As described above, the laminate of the present invention has a conventional L
Processability is improved compared to LDPE, and the effects of low-temperature heat sealability, heat seal strength, and hot tack properties are remarkably superior to those of conventional molding materials. Aquatic foods such as miso, pickles, soups, juices, frozen foods,
Food packaging and filling films for livestock meat, ham, etc., mini-packs for soy sauce, sauces, etc .; Pharmaceutical packaging and filling films for bag-in-boxes, infusion bags, etc .; mini-packs for shampoo, cosmetics, etc .; Packaging / filling film; very useful when used for various packaging or filling purposes in a wide range of applications such as various lid materials.

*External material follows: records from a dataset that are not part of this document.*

/-- ChirpFill builds a, b and the mirror of b (a plain copy), leaves the other elements of A and B, and touches nothing
outside A and B (R252). -/
theorem chirpFillPass_spec (t : Config.Trig) (vx va vb : Bases) (n m : Nat) (d : Draw) (x : Work) (hn : 1 ≤ n)
    (hm : 2 * n - 1 ≤ m) (ha : va.apart m) (hb : vb.apart m) (hab : va.clear m vb m) (hxa : va.clear m vx n)
    (hxb : vb.clear m vx n) :
    (∀ e, e < m → readC (chirpFillPass t vx va vb n m d x).mem va e =
      if e < n then cmul (e :: d) (readC x.mem vx e) (conjC (chirp t n e)) else readC x.mem va e) ∧
    (∀ e, e < m → readC (chirpFillPass t vx va vb n m d x).mem vb e =
      if e < n then chirp t n e else if m - n < e then chirp t n (m - e) else readC x.mem vb e) ∧
    ∀ c, va.outside m c → vb.outside m c →
      Memory.readByte (chirpFillPass t vx va vb n m d x).mem c = Memory.readByte x.mem c := by
  have h := forRange_induct (body := chirpFillStep t vx va vb n m d) (lo := 0) (cnt := n) (x := x)
    (fun k y =>
      (∀ e, e < m → readC y.mem va e =
        if e < k then cmul (e :: d) (readC x.mem vx e) (conjC (chirp t n e)) else readC x.mem va e) ∧
      (∀ e, e < m → readC y.mem vb e =
        if e < k then chirp t n e else if m - k < e then chirp t n (m - e) else readC x.mem vb e) ∧
      (∀ e, e < n → readC y.mem vx e = readC x.mem vx e) ∧
      ∀ c, va.outside m c → vb.outside m c → Memory.readByte y.mem c = Memory.readByte x.mem c)
    ⟨fun e he => by rw [if_neg (by omega)], fun e he => by rw [if_neg (by omega), if_neg (by omega)],
      fun _ _ => rfl, fun _ _ _ => rfl⟩ ?_
  · exact ⟨h.1, h.2.1, h.2.2.2⟩
  · rintro k y hk ⟨ih1, ih2, ih3, ih4⟩
    simp only [chirpFillStep, Nat.zero_add, ih3 k hk]
    refine ⟨fun e he => ?_, fun e he => ?_, fun e he => ?_, fun c hca hcb => ?_⟩
    · have step : readC (writeC (writeC y.mem va k (cmul (k :: d) (readC x.mem vx k) (conjC (chirp t n k)))) vb k
          (chirp t n k)) va e =
          if e < k + 1 then cmul (e :: d) (readC x.mem vx e) (conjC (chirp t n e)) else readC x.mem va e := by
        rw [readC_writeC_clear _ _ hab.symm (by omega) he, readC_writeC _ _ _ ha (by omega) he]
        by_cases hek : e = k
        · subst hek
          rw [if_pos rfl, if_pos (by omega)]
        · rw [if_neg hek, ih1 e he]
          by_cases h1 : e < k
          · rw [if_pos h1, if_pos (by omega)]
          · rw [if_neg h1, if_neg (by omega)]
      split
      · rw [readC_writeC_clear _ _ hab.symm (by omega) he, step]
      · exact step
    · have step : readC (writeC (writeC y.mem va k (cmul (k :: d) (readC x.mem vx k) (conjC (chirp t n k)))) vb k
          (chirp t n k)) vb e =
          if e < k + 1 then chirp t n e else if m - k < e then chirp t n (m - e) else readC x.mem vb e := by
        rw [readC_writeC _ _ _ hb (by omega) he, readC_writeC_clear _ _ hab (by omega) he, ih2 e he]
        by_cases hek : e = k
        · subst hek
          rw [if_pos rfl, if_pos (by omega)]
        · rw [if_neg hek]
          by_cases h1 : e < k
          · rw [if_pos h1, if_pos (by omega)]
          · rw [if_neg h1, if_neg (by omega : ¬ e < k + 1)]
      split
      · rw [readC_writeC _ _ _ hb (by omega) he, step]
        by_cases hek : e = m - k
        · subst hek
          rw [if_pos rfl, if_neg (by omega), if_pos (by omega), show m - (m - k) = k by omega]
        · rw [if_neg hek]
          by_cases h1 : e < k + 1
          · rw [if_pos h1, if_pos h1]
          · rw [if_neg h1, if_neg h1]
            by_cases h2 : m - k < e
            · rw [if_pos h2, if_pos (by omega)]
            · rw [if_neg h2, if_neg (by omega)]
      · rw [step]
        obtain rfl : k = 0 := by omega
        by_cases h1 : e < 0 + 1
        · rw [if_pos h1, if_pos h1]
        · rw [if_neg h1, if_neg h1, if_neg (by omega), if_neg (by omega)]
    · have step : readC (writeC (writeC y.mem va k (cmul (k :: d) (readC x.mem vx k) (conjC (chirp t n k)))) vb k
          (chirp t n k)) vx e = readC x.mem vx e := by
        rw [readC_writeC_clear _ _ hxb (by omega) he, readC_writeC_clear _ _ hxa (by omega) he, ih3 e he]
      split
      · rw [readC_writeC_clear _ _ hxb (by omega) he, step]
      · exact step
    · have step : Memory.readByte (writeC (writeC y.mem va k
          (cmul (k :: d) (readC x.mem vx k) (conjC (chirp t n k)))) vb k (chirp t n k)) c = Memory.readByte x.mem c := by
        rw [readByte_writeC_outside _ _ _ (by omega : k < m) hcb, readByte_writeC_outside _ _ _ (by omega : k < m) hca,
          ih4 c hca hcb]
      split
      · rw [readByte_writeC_outside _ _ _ (by omega : m - k < m) hcb, step]
      · exact step

/-! ### BitRev (R201) -/

theorem revBits_lt (m i : Nat) : revBits m i < 2 ^ m := by
  induction m generalizing i with
  | zero => simp [revBits]
  | succ m ih =>
    have h1 := ih (i / 2)
    have h2 : i % 2 < 2 := Nat.mod_lt _ (by omega)
    rw [revBits, Nat.pow_succ]
    rcases (show i % 2 = 0 ∨ i % 2 = 1 by omega) with h | h <;> rw [h] <;> omega

@[simp] theorem revBits_zero (m : Nat) : revBits m 0 = 0 := by
  induction m with
  | zero => rfl
  | succ m ih => simp [revBits, ih]

/-- Bit j of rev(i) is bit m - 1 - j of i (R201). -/
theorem testBit_revBits (m i j : Nat) (hj : j < m) : (revBits m i).testBit j = i.testBit (m - 1 - j) := by
  induction m generalizing i with
  | zero => omega
  | succ m ih =>
    have hlt := revBits_lt m (i / 2)
    rw [revBits]
    rcases (show j < m ∨ j = m by omega) with hjm | hjm
    · rw [Nat.mul_comm, Nat.testBit_two_pow_mul_add _ hlt, if_pos hjm, ih _ hjm, ← Nat.testBit_succ]
      congr 1
      omega
    · subst hjm
      rw [Nat.mul_comm, Nat.testBit_two_pow_mul_add _ hlt, if_neg (by omega)]
      simp [Nat.testBit_zero]

/-- rev is its own inverse (R201, R202). -/
theorem revBits_revBits (m i : Nat) (hi : i < 2 ^ m) : revBits m (revBits m i) = i := by
  apply Nat.eq_of_testBit_eq
  intro j
  by_cases hj : j < m
  · rw [testBit_revBits m _ j hj, testBit_revBits m _ _ (by omega)]
    congr 1
    omega
  · rw [Nat.testBit_lt_two_pow (Nat.lt_of_lt_of_le (revBits_lt m _) (Nat.pow_le_pow_right (by omega) (by omega))),
      Nat.testBit_lt_two_pow (Nat.lt_of_lt_of_le hi (Nat.pow_le_pow_right (by omega) (by omega)))]

/-- The counter's update takes rev(i) to rev(i + 1) (R201). -/
theorem revNext_revBits (m fuel i : Nat) (hf : m ≤ fuel) (hi : i + 1 < 2 ^ m) :
    revNext fuel (2 ^ (m - 1)) (revBits m i) = revBits m (i + 1) := by
  induction m generalizing fuel i with
  | zero => simp at hi
  | succ m ih =>
    obtain ⟨fuel, rfl⟩ : ∃ f, fuel = f + 1 := ⟨fuel - 1, by omega⟩
    have hlt := revBits_lt m (i / 2)
    have hbit : (revBits (m + 1) i).testBit m = decide (i % 2 = 1) := by
      rw [testBit_revBits _ _ _ (by omega)]
      simp [Nat.testBit_zero]
    have hand : revBits (m + 1) i &&& 2 ^ m = (decide (i % 2 = 1)).toNat * 2 ^ m := by
      rw [Nat.and_two_pow, hbit]
    simp only [Nat.add_sub_cancel, revNext]
    rcases (show i % 2 = 0 ∨ i % 2 = 1 by omega) with h | h
    · rw [hand]
      simp only [h, zero_ne_one, decide_false, Bool.toNat_false, zero_mul, ne_eq, not_true_eq_false, if_false]
      rw [revBits, revBits, h, show (i + 1) % 2 = 1 by omega, show (i + 1) / 2 = i / 2 by omega]
      simp only [zero_mul, zero_add, one_mul]
      apply Nat.eq_of_testBit_eq
      intro j
      rw [Nat.testBit_xor, ← Nat.mul_one (2 ^ m), Nat.testBit_two_pow_mul_add _ hlt]
      by_cases hj : j < m
      · rw [if_pos hj, Nat.mul_one, Nat.testBit_two_pow_of_ne (by omega)]
        simp
      · rw [if_neg hj, Nat.testBit_lt_two_pow (Nat.lt_of_lt_of_le hlt (Nat.pow_le_pow_right (by omega) (by omega))),
          Nat.mul_one]
        by_cases hjm : j = m
        · subst hjm
          simp
        · rw [Nat.testBit_two_pow_of_ne (by omega)]
          rw [show (1 : Nat).testBit (j - m) = false from ?_]
          · rfl
          · rw [Nat.testBit_lt_two_pow (Nat.one_lt_two_pow (by omega))]
    · have hpos : 0 < 2 ^ m := Nat.two_pow_pos m
      rw [hand]
      simp only [h, decide_true, Bool.toNat_true, one_mul, ne_eq, Nat.pos_iff_ne_zero.mp hpos, not_false_eq_true,
        if_true]
      have hx : revBits (m + 1) i ^^^ 2 ^ m = revBits m (i / 2) := by
        apply Nat.eq_of_testBit_eq
        intro j
        rw [revBits, h, Nat.testBit_xor, Nat.mul_comm, Nat.testBit_two_pow_mul_add _ hlt]
        by_cases hj : j < m
        · rw [if_pos hj, Nat.testBit_two_pow_of_ne (by omega)]
          simp
        · rw [if_neg hj,
            Nat.testBit_lt_two_pow (Nat.lt_of_lt_of_le hlt (Nat.pow_le_pow_right (by omega) (by omega)))]
          by_cases hjm : j = m
          · subst hjm
            simp
          · rw [Nat.testBit_two_pow_of_ne (by omega),
              Nat.testBit_lt_two_pow (Nat.one_lt_two_pow (by omega))]
            rfl
      have hm : m ≠ 0 := by
        rintro rfl
        simp at hi
        omega
      have hi2 : i / 2 + 1 < 2 ^ m := by
        rw [Nat.pow_succ] at hi
        omega
      rw [hx, show 2 ^ m / 2 = 2 ^ (m - 1) from ?_, ih fuel (i / 2) (by omega) hi2]
      · rw [revBits, show (i + 1) % 2 = 0 by omega, show (i + 1) / 2 = i / 2 + 1 by omega]
        simp
      · obtain ⟨k, rfl⟩ := Nat.exists_eq_succ_of_ne_zero hm
        rw [Nat.succ_sub_one, Nat.pow_succ]
        omega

 ──────────────────────────────────────────────────続 き Continued on the front page (31) Priority claim number Japanese Patent Application No. 5-111695 (32) Priority date May 13, 1993 (1993.13.13) (33) Priority claim country Japan (JP) (72) Inventor Yoshiko Shichijo 1 Tohocho, Yokkaichi City, Mie Prefecture Inside Yokkaichi Research Institute, Mitsubishi Chemical Corporation

Claims (3)

[Claims] 1. An ethylene / α-olefin copolymer (component A) produced using a metallocene catalyst in an amount of 50 to 99% by weight, an MFR of 0.1 to 20 g / 10 min, and a density of 0.915 to 0. MFR containing 1 to 50% by weight of a high-pressure low-density polyethylene (component B) of 0.93 g / cm ^3.
Is 5 to 25 g / 10 min; density is 0.87 to 0.932 g
/ cm ³ ; ME (3 g) is 1.2 to 2.3; MT is 1.0
A laminate comprising a layer comprising a resin composition having a weight of at least g. 2. The laminate including a layer according to claim 1, wherein the relationship between ME and MT of the resin composition satisfies ME ≧ [0.2 × MT + 1]. 3. The resin composition having an MFR of 8 to 20 g /
10 minutes; density 0.89 to 0.912 g / cm ³ ; ME
(3g) is 1.5-2.0; MT is 1.5g or more, The laminated body containing the layer of Claim 1 or 2.